如果您对Python http下载页面源代码和python源代码下载网站感兴趣，那么这篇文章一定是您不可错过的。我们将详细讲解Python http下载页面源代码的各种细节，并对python源代码下载网站进行深入的分析，此外还有关于(Appium - Python) 打印页面源码、300 行 python 代码的轻量级 HTTPServer 实现文件上传下载、HttpURLConnection获取页面源代码乱码问题、HTTPX|Python 3的下一代HTTP客户端的实用技巧。

本文目录一览：

Python http下载页面源代码（python源代码下载网站）
(Appium - Python) 打印页面源码
300 行 python 代码的轻量级 HTTPServer 实现文件上传下载
HttpURLConnection获取页面源代码乱码问题
HTTPX|Python 3的下一代HTTP客户端

Python http下载页面源代码（python源代码下载网站）

你好，我在想是否可以连接到http主机（例如google.com）并下载网页源？

提前致谢。

(Appium - Python) 打印页面源码

如何解决(Appium - Python) 打印页面源码？

我遇到了“该元素不再存在于 DOM 中”的问题，我正在尝试打印 Android 页面以查看该元素是否仍在 DOM 中（可能不在）。

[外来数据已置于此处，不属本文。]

/-- Settles O30, by the one equation of a setup move's issue. -/
theorem setupMovesAreTakenOrRefused : Obligations.SetupMovesAreTakenOrRefused := by
  intro k gap s e target m refused
  have issued := issueSetup_eq k gap s
  refine ⟨fun retracting => ?_, fun untripped full => ?_, fun untripped room => ?_⟩
  · rw [issued, if_pos retracting]
    rfl
  · rw [issued, untripped, if_neg Bool.false_ne_true, if_pos full]
    rfl
  · rw [issued, untripped, if_neg Bool.false_ne_true, if_neg (Nat.not_le.mpr room)]
    rfl

/-- Settles O34, by the engine's activity. -/
theorem feedbackStartsCombinesOrIsDiscarded : Obligations.FeedbackStartsCombinesOrIsDiscarded := by
  intro k x s e fresh starts
  refine ⟨takeFeedback_retracted, fun out idle => ⟨fun rate empty free => ?_, fun kept => ?_⟩,
    fun a out moving => ⟨fun step feedback => ?_, fun other => ?_⟩, fun a p => takeFeedback_held⟩
  · have begun : takeFeedback k x s = startMove k fresh s := by
      rw [takeFeedback_idle out idle, if_pos ⟨empty, free⟩]
      rfl
    exact started_of_eq_startMove rate begun
  · rw [takeFeedback_idle out idle, if_neg]
    rintro ⟨empty, free⟩
    exact kept.elim (· empty) fun blocked => by simp [free] at blocked
  · have combined : takeFeedback k x s = startMove k { a.move with target := x } s := by
      rw [takeFeedback_moving out moving, if_pos feedback]
    exact started_of_eq_startMove step combined
  · rw [takeFeedback_moving out moving, if_neg other]

/-- Settles O41: each of MOVE's answers, given the state its good frame leaves. -/
theorem moveIsCheckedThenTaken : Obligations.MoveIsCheckedThenTaken := by
  intro tag stand target rate s h heardState
  refine ⟨fun noStand => request_replied h (answerMove_noStand noStand _), fun k x atStand named => ?_⟩
  intro e refused
  have engine : (heard s).eng.get k = e := by rw [heard_eng]
  refine ⟨fun outside => request_replied h (answerMove_outside atStand named (by rwa [engine])), fun inside => ?_⟩
  have inside : inWindow ((heard s).eng.get k).cfg target.toNat := by rwa [engine]
  rw [← heard_ilk, ← heard_retracting, ← heard_slots, ← engine]
  refine ⟨fun locked => request_replied h (answerMove_locked atStand named inside locked),
    fun isOpen retracting => request_replied h (answerMove_tripped atStand named inside isOpen retracting),
    fun isOpen untripped busy => request_replied h (answerMove_tagBusy atStand named inside isOpen untripped busy),
    fun isOpen untripped free full => request_replied h (answerMove_full atStand named inside isOpen untripped free full),
    fun isOpen untripped free room => ?_⟩
  have accepted := answerMove_accepted (rate := rate) atStand named inside isOpen untripped free room
  rw [heard_blocked] at accepted
  exact request_replied h accepted

/-- Settles O42: each of the three requests' answers, given the state its good frame leaves. -/
theorem hostHoldsResumesCancels : Obligations.HostHoldsResumesCancels := by
  intro tag stand s h heardState holds resumes cancels named
  have bytes : ∀ m, heldMoveBytes m = named m := by
    rintro ⟨_, _, _, _ | _, _⟩ <;> rfl
  refine ⟨fun noStand => ⟨request_replied h (answerHoldMove_noStand noStand _),
    request_replied h (answerResumeMove_noStand noStand _)⟩, fun k atStand => ?_, fun above => ?_, fun x cancelled => ?_⟩
  · intro e
    have engine : (heard s).eng.get k = e := by rw [heard_eng]
    rw [← heard_ilk, ← heard_blocked, ← engine]
    simp only [← bytes]
    exact ⟨fun a act origin => request_replied h (answerHoldMove_ramping atStand act origin),
      fun a act origin => request_replied h (answerHoldMove_settling atStand act origin),
      fun still => request_replied h (answerHoldMove_busy atStand still),
      fun locked => request_replied h (answerResumeMove_locked atStand locked),
      fun isOpen blocked => request_replied h (answerResumeMove_tripped atStand isOpen blocked),
      fun isOpen free other => request_replied h (answerResumeMove_busy atStand isOpen free other),
      fun a isOpen free act => request_replied h (answerResumeMove_ramping atStand isOpen free act),
      fun a isOpen free act => request_replied h (answerResumeMove_settling atStand isOpen free act)⟩
  · have noTag : Tag.ofNat? stand.toNat = none := by
      rw [← Option.not_isSome_iff_eq_none, Tag.ofNat?_isSome]
      omega
    exact request_replied h (answerCancelMove_noTag noTag _)
  · rw [← heard_slots]
    refine ⟨fun free => request_replied h (answerCancelMove_free cancelled free), fun k slot => ?_⟩
    rw [← heard_eng, ← heard_measured]
    exact ⟨fun a active same => request_replied h (answerCancelMove_active cancelled slot active same),
      fun ahead m behind other same queue only =>
        request_replied h (answerCancelMove_pending cancelled slot other same queue only)⟩

end Sys2Proof
end

section
/-! The trip controller's stack: TAKE_TRIP's selection and the take (R116, R118), and END_TRIP, which raises a source again or
releases its action (R119 to R121). -/
namespace Sys2Proof

theorem Source.num_inj {x y : Source} : x.num = y.num ↔ x = y :=
  ⟨fun h => Option.some.inj (by rw [← Source.ofNat?_num x, h, Source.ofNat?_num]), congrArg _⟩

theorem Source.ofNat?_eq_none {n : Nat} (h : 23 < n) : Source.ofNat? n = none := by
  rw [← Option.not_isSome_iff_eq_none, Source.ofNat?_isSome]
  omega

end Sys2Proof

namespace Sys2Proof.Machine
open Sys2Proof.Safety

/-! ### The most urgent source -/

/-- R116, step 1: a source that is PENDING and eligible. -/
def Offered (s : State) (x : Source) : Prop :=
  (s.trips.src.get x).st = .pending ∧ (s.trips.src.get x).priority < s.trips.ceiling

我应该如何在 Python 中打印页面？在 Appium 上刷新源会产生错误响应状态：13 所以我不能使用它。

解决方法

暂无找到可以解决该程序问题的有效方法，小编努力寻找整理中！

如果你已经找到好的解决方法，欢迎将解决方案带上本链接一起发送给小编。

小编邮箱:dio#foxmail.com (将#修改为@）

300 行 python 代码的轻量级 HTTPServer 实现文件上传下载

# !/usr/bin/env python
# coding=utf-8
# http://my.oschina.net/leejun2005/blog/71444

"""
    简介：这是一个 python 写的轻量级的文件共享服务器（基于内置的SimpleHTTPServer模块），
    支持文件上传下载，只要你安装了python（建议版本2.6~2.7，不支持3.x），
    然后去到想要共享的目录下，执行：
        python SimpleHTTPServerWithUpload.py
    或者 python SimpleHTTPServerWithUpload.py filename
"""

"""Simple HTTP Server With Upload.

This module builds on BaseHTTPServer by implementing the standard GET
and HEAD requests in a fairly straightforward manner.

"""

__version__ = "0.2"
__all__ = ["SimpleHTTPRequestHandler"]
__home_page__ = ""

import os, sys, platform, socket, struct, json
import posixpath
import BaseHTTPServer
from SocketServer import ThreadingMixIn
import threading
import urllib, urllib2
import cgi
import shutil
import mimetypes
import re
import time

reload(sys)
sys.setdefaultencoding("utf-8")

try:
    from cStringIO import StringIO
except ImportError:
    from StringIO import StringIO

def echoRed(s):
    return "%s[31;1m%s%s[0m" % (chr(27), s, chr(27))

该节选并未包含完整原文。